Parent company ABF said Primark sales rose 16% during the period. Like-for-like sales growth was "good" and "particularly strong" over Christmas after a slower start to the financial year due to the "unusually warm" autumn.

The company said that "as expected", operating margin was lower than the same period of last year, reflecting the continued absorption of higher cotton costs. "Cotton prices have fallen somewhat from their high point last year and we will begin to see the benefit of lower input costs in the second half," it added.

The 16 weeks saw nine new stores open, with two in Spain, three in Germany, one each in Portugal and the Netherlands and two in the UK. There are also plans to open three stores in Spain in March.

Consolidated sales, which include ABF's sugar, agriculture, grocery and ingredients rose 12%.

Commenting on the results, Conlumino lead consultant Matt Piner said: "Primark's fast fashion model remains sharply relevant, even as rival value players, such as Peacocks, falter.
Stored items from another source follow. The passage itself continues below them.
-- ==== Sys2Proof/Syntax.lean ====
section
/-! DEFINITION. Syntax.lean: the commands of the module, one constructor per row of spec/opcode_table.json. A command of a
control core names its cluster only: the core fetches its own instruction (log entry 13). Events carry what the environment
decides: an error found, a message received, a sample taken. An operand with a default is what the command carries when nothing is amiss. -/

namespace Sys2Proof
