/-- One element of an MMA, or its quadrant group (R183, R186), on its way through the pipeline (R196): the regions of its
members with the working accumulators row by row, their flags, the stage reached (1 fed, 2 committed, 3 verdict in,
4 drained, 5 graded), a failing verdict, the values drained for its grade program, its outstanding sends, its pair comparison,
the reel slots its ports hold (port, reel, slot), its send signals to come (element, port) and its posts to come. -/
structure MmaUnit where
  u : Nat
  res : List (Nat × List (List Nat))
  flags : Nat
  stage : Nat
  bad : Bool
  drained : List (Nat × List (List (Nat × Bool)))
  outst : Nat
  paired : Bool
  slots : List (Nat × Nat × Nat)
  sigs : List (Nat × Nat)
  posts : List Nat
deriving DecidableEq, Repr

/-- A program bound to an MMA when its checks read it (R242): its role, binding and code. -/
structure Prog where
  mma : Nat
  role : OpKind
  bind : BitVec 1024
  code : List Word
deriving DecidableEq, Repr

/-- An MMA between dispatch and its signal: the next unit to feed and the units in the pipeline. -/
structure MmaRun where
  id : Nat
  next : Nat
  units : List MmaUnit
deriving DecidableEq, Repr

/-- A stream descriptor of a running operation (R129, R135): its position in the operation, its bytes, the reel slots it holds
by cluster, its snapshot, whether it has asked another module for its source (R120) and the blocks that have come from there (by global address), its
outstanding remote reads and writes, how far it has come, since when it waits for a slot (R143), and since when a multicast waits for reservations or for
its writes (R147). -/
structure DescRun where
  idx : Nat
  d : Descriptor
  bad : Bool
  srcSlot : Option Nat
  dstSlots : List (Nat × Nat)
  snap : RangeReg
  started : Bool
  asked : Bool
  far : List (Nat × List (Byte × Bool))
  outst : Nat
  written : Bool
  waitSince : Option Nat
  mcSince : Option Nat
  stalled : Bool
deriving DecidableEq, Repr

/-- A STREAM operation on its engine: descriptors fetched and not complete, how many are complete, and the range registers whose cold use by the
operation has been counted (R94). -/
structure StreamRun where
  id : Nat
  nFetched : Nat
  descs : List DescRun
  done : Nat
  coldRegs : List Nat
deriving DecidableEq, Repr

/-- The reservations and claims of a reel in order, with their done marks (R142); its configuration and pointers are the
objects of R155. -/
structure Reel where
  resv : List (Nat × Bool)
  claims : List (Nat × Bool)
deriving DecidableEq, Repr

/-- A window store sent and not acknowledged (R46): its pc, address, data, whether another module performs it, and its answer: the code of a remote
one, or `some 0xFF` for a local one that waits for its pair's comparison (R448). -/
structure WStore where
  pc : Nat
  addr : Nat
  data : List Byte
  remote : Bool
  done : Option Nat
deriving DecidableEq, Repr

/-- What a control core is doing: stopped, running, stalled at issue, at a CWAIT, at a window load (with the reply of a remote
one: poison and data, or the fault code), or faulted. -/
inductive CoreStatus where
  | stopped
  | running
  | stalled
  | cwait (clap : Nat) (eq : Bool) (value : Word) (since : Nat)
  | winLoad (rd : Nat) (width : Nat) (signed : Bool) (addr : Nat) (remote : Bool) (reply : Option (Nat × Bool × List Byte))
  | ended
  | faulted
deriving DecidableEq, Repr

/-- A control core (R36-R41): registers, pc, the counters behind cycle and instret, the reservation of LR, the registers that
a CLAP in progress will write (R50), outstanding window stores, and the debug halt and single step (R575). -/
structure Core where
  x : Vector Word 32
  pc : Word
  cyc : Nat
  instret : Nat
  status : CoreStatus
  resv : Option (Nat × Nat)
  awaits : List Nat
  wstores : List WStore
  halted : Bool
  step : Bool
deriving DecidableEq, Repr

/-! The fabric's requests. -/

/-- What a request over the fabric is for (R380): a window load or store, a CLAP, a write or a read of a stream descriptor, a write or the
addition of a TSEND, a tile-send write or its signal, a request of a collective's entry. -/
inductive Purpose where
  | winLoad (c : Fin 8)
  | winStore (c : Fin 8) (pc addr : Nat)
  | clap (f : FaultRep) (ret : ClapRet)
  | desc (c : Fin 8) (e : Fin 4) (idx : Nat) (f : FaultRep)
  | descRead (c : Fin 8) (e : Fin 4) (idx g : Nat) (f : FaultRep)
  | tsend (c : Fin 8) (e : Fin 4) (f : FaultRep)
  | tsendAdd (c : Fin 8) (e : Fin 4) (f : FaultRep)
  | send (c : Fin 8) (id u : Nat) (f : FaultRep)
  | sendSig (c : Fin 8) (id u : Nat) (f : FaultRep)
  | collData (g seq k lane chunk : Nat)
  | collMsg (g seq k : Nat)
  | collClap (g seq k : Nat)
  | collGet (g seq k a : Nat)
  | mark (g seq : Nat)
deriving DecidableEq, Repr

/-- An outstanding request (R368, R380): the packet as issued, its purpose and the time it is abandoned. -/
structure Req where
  pkt : Packet
  due : Nat
  why : Purpose
deriving DecidableEq, Repr

/-- An effect that leaves a PAIRED pair, waiting for its comparison (R448, R450): a granule write, a clapper operation or a
fabric packet, with the report of the operation it belongs to and the time it began to wait. -/
inductive Egress where
  | write (addr : Nat) (data : List (Byte × Bool)) (since : Nat) (f : FaultRep)
  | clap (m : ClapMsg) (since : Nat) (f : FaultRep)
  | packet (p : Packet) (why : Purpose) (since : Nat) (f : FaultRep)
deriving DecidableEq, Repr

/-- Everything that one cluster holds; sendBuf is the send buffer and sendStall what the lanes still hold back from it (R263), each packet with
its MMA, unit and the DETAIL of its fault; clmDraw names the undefined contents that a discard leaves core-local memory (R67; 0: an unlisted byte reads 0). -/
structure Cluster where
  core : Core
  clm : List (Nat × Byte)
  clmDraw : Nat
  nextId : Nat
  mq : List QEntry
  vq : List QEntry
  yq : List QEntry
  sq : Vector (List QEntry) 4
  flights : List Flight
  reg : Vector TReg 10
  mma : List MmaRun
  progs : List Prog
  drainBuf : Vector (Option (Nat × Nat)) 2
  sendBuf : List (Nat × Nat × Nat × Packet)
  sendStall : List (Nat × Nat × Nat × Packet)
  streams : Vector (Option StreamRun) 4
  reels : Vector Reel 32
  rr : Vector RangeReg 16
  egress : List Egress
deriving DecidableEq, Repr

/-! Takes and host functions. -/

/-- A take entry (R513) and its queue. -/
structure TakeEnt where
  q : Nat
  id : Nat
  targ : Nat
  image : Nat
  imageLen : Nat
  entry : Nat
  flags : Nat
  startClap : Nat
  doneClap : Nat
  startValue : Nat
deriving DecidableEq, Repr

/-- Why a take stops early (R65, R519). -/
inductive Stop where
  | fault | abort | drain | reset
deriving DecidableEq, Repr

/-- A running take (R41, R57-R66): its entry, the timecode of its start (and whether that was before the first
synchronization), the fault reports that have arrived, the stop under way
with its timecode, and the clusters that have ended. -/
structure TakeRun where
  ent : TakeEnt
  startTc : Nat
  started : Bool
  unsync : Bool
  faults : List FaultRep
  stop : Option (Stop × Nat)
  ended : List Nat
deriving DecidableEq, Repr

/-- A completion handed over and not yet written (R517). -/
structure Compl where
  id : Nat
  code : Nat
  disp : Nat
  q : Nat
  startTc : Nat
  endTc : Nat
  flags : Nat
  signalled : Bool
  unsync : Bool
  irq : Bool
deriving DecidableEq, Repr

/-- PCIe function p and its partition's take controller and scheduler (R512-R523), and when HOST_ACCESS_REFUSED was last logged for each
reason (R511); the bytes of its MSI-X table that are not zero (R510). -/
structure HostFn where
  tail : Vector Nat 4
  head : Vector Nat 4
  fetching : Vector Bool 4
  fetched : Vector (Option TakeEnt) 4
  rr : Nat
  gate : Option TakeEnt
  run : Option TakeRun
  compl : List Compl
  cqHead : Nat
  cqTail : Nat
  phase : Bool
  cqFresh : Bool
  lastTake : Nat
  refusedAt : List (Nat × Nat)
  msix : List (Nat × Byte)
deriving DecidableEq, Repr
"It offers financially pressed young shoppers a way to be able keep up with the latest trends in a way few others do. With cotton prices now falling again it can also begin to focus on restoring margins and profitability."

However, Charles Stanley analyst Sam Hart said that while there is potential for Primark to benefit from lower cotton prices, the "competitive environment is unlikely to ease in the near term and hence could see some of these gains reinvested in promotional activities".